* [TASK REQUIREMENTS] The response should hold each line from the entries below where "tkick" is found.

▽

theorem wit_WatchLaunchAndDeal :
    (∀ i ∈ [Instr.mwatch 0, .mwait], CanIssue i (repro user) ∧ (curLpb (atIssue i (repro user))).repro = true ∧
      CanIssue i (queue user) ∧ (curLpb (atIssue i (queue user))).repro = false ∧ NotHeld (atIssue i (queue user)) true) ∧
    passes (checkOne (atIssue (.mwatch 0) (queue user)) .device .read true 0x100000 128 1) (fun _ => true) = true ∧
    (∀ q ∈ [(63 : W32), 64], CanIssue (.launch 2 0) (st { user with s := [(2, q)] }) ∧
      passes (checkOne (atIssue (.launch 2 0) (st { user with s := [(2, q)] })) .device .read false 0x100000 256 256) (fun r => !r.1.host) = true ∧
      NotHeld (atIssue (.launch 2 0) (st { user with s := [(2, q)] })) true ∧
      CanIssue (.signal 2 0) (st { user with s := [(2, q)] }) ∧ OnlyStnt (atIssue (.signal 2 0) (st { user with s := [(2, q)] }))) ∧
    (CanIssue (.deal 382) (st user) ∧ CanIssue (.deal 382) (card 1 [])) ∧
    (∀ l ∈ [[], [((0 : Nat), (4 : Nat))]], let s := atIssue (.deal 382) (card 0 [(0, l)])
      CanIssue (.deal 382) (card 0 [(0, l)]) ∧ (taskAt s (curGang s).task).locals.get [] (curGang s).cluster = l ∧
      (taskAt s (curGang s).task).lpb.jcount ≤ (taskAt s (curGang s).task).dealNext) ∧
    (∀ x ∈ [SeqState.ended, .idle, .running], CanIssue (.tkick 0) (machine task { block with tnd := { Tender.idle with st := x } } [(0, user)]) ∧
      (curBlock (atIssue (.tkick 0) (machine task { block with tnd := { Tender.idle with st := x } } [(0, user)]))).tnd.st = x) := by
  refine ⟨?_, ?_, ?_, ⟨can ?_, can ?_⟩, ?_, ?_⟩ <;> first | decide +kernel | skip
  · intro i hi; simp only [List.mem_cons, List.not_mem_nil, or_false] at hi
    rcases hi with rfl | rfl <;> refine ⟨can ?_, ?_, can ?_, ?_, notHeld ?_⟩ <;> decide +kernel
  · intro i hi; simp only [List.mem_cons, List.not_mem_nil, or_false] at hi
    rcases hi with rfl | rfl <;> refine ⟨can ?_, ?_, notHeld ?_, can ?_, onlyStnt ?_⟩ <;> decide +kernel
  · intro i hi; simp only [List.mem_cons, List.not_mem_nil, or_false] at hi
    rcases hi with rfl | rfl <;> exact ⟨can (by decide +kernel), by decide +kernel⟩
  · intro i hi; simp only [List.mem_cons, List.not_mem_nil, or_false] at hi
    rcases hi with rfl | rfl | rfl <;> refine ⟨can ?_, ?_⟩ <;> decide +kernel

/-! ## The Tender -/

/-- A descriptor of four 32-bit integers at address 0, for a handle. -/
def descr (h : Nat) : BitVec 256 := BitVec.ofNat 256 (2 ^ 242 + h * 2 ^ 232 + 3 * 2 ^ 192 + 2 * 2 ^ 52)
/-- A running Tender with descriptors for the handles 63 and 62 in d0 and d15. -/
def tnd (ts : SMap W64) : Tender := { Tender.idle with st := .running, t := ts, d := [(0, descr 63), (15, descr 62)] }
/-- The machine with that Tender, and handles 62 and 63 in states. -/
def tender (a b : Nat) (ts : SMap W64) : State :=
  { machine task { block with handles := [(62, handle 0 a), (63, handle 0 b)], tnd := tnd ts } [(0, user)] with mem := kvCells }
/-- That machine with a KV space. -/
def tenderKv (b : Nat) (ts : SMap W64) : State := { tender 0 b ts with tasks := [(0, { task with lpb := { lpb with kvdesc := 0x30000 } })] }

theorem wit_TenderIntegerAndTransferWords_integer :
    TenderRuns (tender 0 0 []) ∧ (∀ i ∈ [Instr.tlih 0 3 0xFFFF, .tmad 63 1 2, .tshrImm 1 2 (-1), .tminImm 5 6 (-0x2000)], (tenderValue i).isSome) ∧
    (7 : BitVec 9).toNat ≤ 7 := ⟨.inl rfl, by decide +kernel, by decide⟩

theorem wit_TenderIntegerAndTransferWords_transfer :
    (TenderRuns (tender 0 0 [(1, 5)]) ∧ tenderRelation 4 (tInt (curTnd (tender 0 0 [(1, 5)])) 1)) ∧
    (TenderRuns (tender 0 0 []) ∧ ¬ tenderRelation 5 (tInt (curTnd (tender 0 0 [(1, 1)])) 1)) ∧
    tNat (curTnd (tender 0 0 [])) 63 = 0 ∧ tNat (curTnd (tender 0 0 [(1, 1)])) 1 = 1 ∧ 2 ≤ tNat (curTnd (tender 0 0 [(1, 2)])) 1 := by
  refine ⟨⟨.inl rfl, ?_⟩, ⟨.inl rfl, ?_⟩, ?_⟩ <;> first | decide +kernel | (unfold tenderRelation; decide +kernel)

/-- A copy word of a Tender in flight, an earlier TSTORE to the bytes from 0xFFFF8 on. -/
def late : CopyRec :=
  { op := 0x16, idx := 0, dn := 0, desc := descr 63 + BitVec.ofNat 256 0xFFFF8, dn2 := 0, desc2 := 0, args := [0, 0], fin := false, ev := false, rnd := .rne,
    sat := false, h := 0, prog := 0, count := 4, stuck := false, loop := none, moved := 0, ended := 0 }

△

* [ANSWER BOX]
    (∀ x ∈ [SeqState.ended, .idle, .running], CanIssue (.tkick 0) (machine task { block with tnd := { Tender.idle with st := x } } [(0, user)]) ∧
      (curBlock (atIssue (.tkick 0) (machine task { block with tnd := { Tender.idle with st := x } } [(0, user)]))).tnd.st = x) := by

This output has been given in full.